Numberi 18:21

En zie, aan de kinderen van Levi heb Ik alle tienden in Israel ter erfenis gegeven, voor hun dienst, dien zij bedienen, den dienst van de tent der samenkomst.

Deuteronomium 14:22-29

Gij zult getrouwelijk vertienen al het inkomen uws zaads, dat elk jaar van het veld voortkomt.

Nehemia 10:37

En dat wij de eerstelingen onzes deegs, en onze hefofferen, en de vrucht aller bomen, most en olie, zouden brengen tot de priesteren, in de kameren van het huis onzes Gods, en de tienden onzes lands tot de Levieten; en dat dezelfde Levieten de tienden zouden hebben in alle steden onzer landbouwerij;

Nehemia 12:44

Ook werden ten zelfden dage mannen gesteld over de kameren, tot de schatten, tot de hefofferen, tot de eerstelingen en tot de tienden, om daarin uit de akkers der steden te verzamelen de delen der wet, voor de priesteren en voor de Levieten; want Juda was vrolijk over de priesteren en over de Levieten, die daar stonden.

Genesis 14:20

En gezegend zij de allerhoogste God, Die uw vijanden in uw hand geleverd heeft!

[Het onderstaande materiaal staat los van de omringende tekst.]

-- ==== Sys2Proof/Config.lean ====
section
/-! DEFINITION. What the manual leaves open: free values (opaque constants without a body, so that nothing can be proved about
which value they take) and what one implementation fixes (spec/00_scope.md R9; notes/assumptions 6 to 8). -/

namespace Sys2Proof

/-- The n-th undefined 64-bit value (R9; assumption 6). -/
opaque Config.undef : Nat → Word
/-- The n-th undefined byte (R9; assumption 6). -/
opaque Config.undefByte : Nat → Byte
/-- The n-th undefined 16-byte mask register value (R9, R413; assumption 6). -/
opaque Config.undefMask : Nat → BitVec 128
/-- Where a retention ring of so many entries holds the k-th of its entries in use, at each step (R345; assumption 19). -/
opaque Config.ringPlace : Nat → Nat → Nat → Nat
/-- The version tiles that the HBM version storage of a job holds for a space in one slice's ephemeris (R194, R222; assumption 17). -/
opaque Config.versionTiles : Nat → Nat → Nat
/-- The device serial number (R63, R422; assumption 8). -/
opaque Config.serial : Word
/-- The save key that the n-th cold reset draws (R397; assumption 8). -/
opaque Config.saveKey : Nat → BitVec 256
/-- The 1,280-byte Falcon-1024 signature of a report body (R63; assumption 8). -/
opaque Config.falcon : List Byte → BitVec 10240
/-- What an AV1 bitstream says of one frame (R277, R279): its size, 10-bit samples, 4:4:4 chroma, a syntax error, a profile, bit depth or tool that
the decoders lack, the bytes of the stream read by its end, and of the eight reference slots those it predicts from and those it refreshes. -/
structure Av1Frame where
  rows : Nat
  cols : Nat
  deep : Bool
  full : Bool
  syntaxError : Bool
  unsupported : Bool
  upto : Nat
  refs : BitVec 8
  refresh : BitVec 8
deriving DecidableEq, Repr

/-- AV1 decoding (R277, R303; assumption 9): frame n of a bitstream in display order, none after the last. -/
opaque Config.av1Frame : List Byte → Nat → Option Av1Frame
/-- A sample of the reconstructed frame n (R277; assumption 9): by plane, row and column. -/
opaque Config.av1Sample : List Byte → Nat → Nat → Nat → Nat → Nat
/-- The SECDED code of a flit header over its other 120 bits, which the manual does not define (R306; assumption 13). -/
opaque Config.hecc : BitVec 120 → BitVec 8
/-- The credits that a Jenay link gives a class (R321; assumption 13). -/
opaque Config.linkCredits : Nat → Nat

end Sys2Proof
end

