/-- A cluster: supervisor mailbox, dispenser, slice, ephemeris, router (R2). -/
structure Cluster where
  mbox : List Packet := []
  fwd : List Fwd := []
  steals : List Steal := []
  l2 : List TlbEntry := []
  /-- Accesses of its cores that must be performed before it acknowledges the invalidation of a line (R180): line, core, number. -/
  invWait : List (Nat × CoreId × Nat) := []
  mts : Word := 0
  lines : Tab HomeLine := []
  /-- Ways that the ephemeris holds (R157, R183). -/
  vways : Nat := 0
  /-- Trace ring of the slice port, and the entry that is written next (R192). -/
  trace : Tab (Word × Word) := []
  traceHead : Nat := 0
  waiters : List Req := []
  waitw : List Req := []
  vers : List Version := []
  asof : List AsofMark := []
  /-- Waiting version requests in arrival order (R227). -/
  vwait : List Req := []
  /-- For each tile, the lowest version that has died and whose entry has returned to none (R226). -/
  died : List (JobId × Word × Word) := []
  level : Nat := 0
  routedNow : Nat := 0
  deflNow : Nat := 0
  routed : BitVec 16 := 0
  defl : BitVec 16 := 0
  /-- Packets that wait for injection, oldest first (R310); tags in use (R309). -/
  inj : List Nat := []
  tags : List Nat := []
  /-- The plane of its class that the next packet takes: the upper one (R305). -/
  reqPlane : Bool := false
  repPlane : Bool := false
  /-- Network cycle of the last request injection (R317). -/
  lastInj : Nat := 0
  /-- Request pools by endpoint; refusal filters by endpoint: packet and flits due (R315). -/
  pools : Tab (List PoolEntry) := []
  filters : Tab (List (PKey × Nat)) := []
deriving DecidableEq, Repr

/-! ## Jobs, launches, phases and GVT -/

/-- Completion counts of a level (R77, R376). -/
structure Counts where
  nfault : Nat := 0
  errsum : Word := 0
  first : Word := 0
  retired : Nat := 0
  killed : Bool := false
  cancelled : Bool := false
  tstart : Word := 0
deriving DecidableEq, Repr

/-- A launch of a job (R28, R29, R73, R75). -/
structure Launch where
  hdr : BitVec 48 := 0
  /-- Kernel-header fields (R21). -/
  nbar : Nat := 0
  maxs : Nat := 0
  opt : Bool := false
  nreg : Nat := 0
  entry : BitVec 32 := 0
  ntile : Nat := 0
  ringb : Nat := 0
  scrb : Nat := 0
  codeb : Nat := 0
  window : Word := 0
  /-- Descriptor fields (R75). -/
  crec : BitVec 48 := 0
  sigw : BitVec 48 := 0
  graph : Option (BitVec 16) := none
  ven : Bool := false
  vec : BitVec 7 := 0
  pred : List Lslot := []
  /-- Entry task until it is released. -/
  entryTask : Option QEntry := none
  /-- Tasks that wait for binding at the management core (R86). -/
  waiting : List QEntry := []
  /-- Tasks of it that the management core has sent on, and to which core (R86). -/
  released : List (Ident × CoreId) := []
  /-- A CANCEL of a phase took a task of it (R78). -/
  lost : Bool := false
  count : Nat := 0
  started : Bool := false
  /-- BADHDR, BADCODE (R77), or the status fixed at completion. -/
  bad : Option Nat := none
  complete : Bool := false
  status : Nat := 0
  /-- Bind record (R73): index, MAXS, CODEOFF, CMASK, CORES, PRIO. -/
  bound : Option Nat := none
  bmaxs : Nat := 0
  codeoff : Nat := 0
  cmask : BitVec 64 := 0
  cores : BitVec 64 := 0
  prio : Nat := 0
  /-- Code bytes read at the bind (R74), and the poisoned words among them. -/
  code : List Byte := []
  codePois : List Nat := []
  c : Counts := {}
deriving DecidableEq, Repr

/-- What the device has read for a launch that it creates (step 1 of R75): the descriptor's words, the header (none: rejected, R22), the
arguments. It is kept while the creation waits, so that everything is read once. -/
structure LaunchDesc where
  ws : List Word := []
  head : Option Launch := none
  args : List Word := []
deriving DecidableEq, Repr

/-- A graph of a job (R28, R30). -/
structure Graph where
  area : BitVec 48 := 0
  closed : Bool := false
  complete : Bool := false
  /-- Members in creation order, and those complete with their status, in completion order. -/
  members : List Lslot := []
  done : List (Lslot × Nat) := []
  c : Counts := {}
deriving DecidableEq, Repr

/-- A phase of a job (R31). -/
structure Phase where
  start : Word := 0
  stop : Word := 0
  crec : BitVec 48 := 0
  sigw : BitVec 48 := 0
  ven : Bool := false
  vec : BitVec 7 := 0
  count : Nat := 0
  complete : Bool := false
  c : Counts := {}
deriving DecidableEq, Repr

/-- The state of a GVT leaf for a job (R359). -/
structure LeafSt where
  colour : Bool := false
  cnt0 : Int := 0
  cnt1 : Int := 0
  smin : Word := 0xFFFFFFFFFFFFFFFF#64
  isOpen : Bool := false
  /-- Stopped by a stop flip (R394). -/
  stopped : Bool := false
  /-- GVT last received (R357). -/
  gvt : Word := 0
deriving DecidableEq, Repr

/-- A report of a leaf in a wave (R360, R394). -/
structure LeafRep where
  leaf : Nat := 0
  lmin : Word := 0
  smin : Word := 0
  cnt : Int := 0
  out : Nat := 0
deriving DecidableEq, Repr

En hij gaf hem de tiende van alles.

Leviticus 27:30-33

Ook alle tienden des lands, van het zaad des lands, van de vrucht van het geboomte, zijn des HEEREN; zij zijn den HEERE heilig.

Numberi 3:7-8

En dat zij waarnemen zijn wacht, en de wacht der gehele vergadering, voor de tent der samenkomst, om den dienst des tabernakels te bedienen;

Numberi 18:6

Want Ik, zie, Ik heb uw broederen, de Levieten, uit het midden der kinderen Israels genomen; zij zijn ulieden een gave, gegeven den HEERE, om den dienst van de tent der samenkomst te bedienen.

Numberi 18:24-26

Want de tienden der kinderen Israels, die zij den HEERE tot een hefoffer zullen offeren, heb Ik aan de Levieten tot een erfenis gegeven; daarom heb Ik tot hen gezegd: Zij zullen in het midden van de kinderen Israels geen erfenis erven.

Deuteronomium 12:17-19

Gij zult in uw poorten niet mogen eten de tienden van uw koren, en van uw most, en van uw olie, noch de eerstgeboorten van uw runderen en van uw schapen, noch enige uwer geloften, die gij zult hebben beloofd, noch uw vrijwillige offeren, noch het hefoffer uwer hand.

2 Kronieken 31:5-6

Toen nu dat woord uitbrak, brachten de kinderen Israels vele eerstelingen van koren, most, en olie, en honig, en van al de inkomsten des velds; ook brachten zij de tienden van alles in met menigte.

2 Kronieken 31:12

Daarin brachten zij die heffing, en de tienden, en de geheiligde dingen, in getrouwigheid; en daarover was Chonanja, de Leviet, overste, en Simei, zijn broeder, de tweede.

Nehemia 10:29

Die hielden zich aan hun broederen, hun voortreffelijken, en kwamen in den vloek en in den eed, dat zij zouden wandelen in de wet Gods, die gegeven is door de hand van den knecht Gods, Mozes; en dat zij zouden houden, en dat zij zouden doen al de geboden des HEEREN, onzes Heeren, en Zijn rechten en Zijn inzettingen;

Nehemia 13:12

Toen bracht gans Juda de tienden van het koren, en van den most, en van de olie, in de schatten.

1 Corinthiërs 9:13-14

Weet gij niet, dat degenen, die de heilige dingen bedienen, van het heilige eten? en die steeds bij het altaar zijn, met het altaar delen?

Galaten 6:6

En die onderwezen wordt in het Woord, dele mede van alle goederen dengene, die hem onderwijst.

Hebreeën 7:5

En die uit de kinderen van Levi het priesterdom ontvangen, hebben wel bevel om tienden te nemen van het volk, naar de wet, dat is, van hun broederen, hoewel die uit de lenden van Abraham voortgekomen zijn.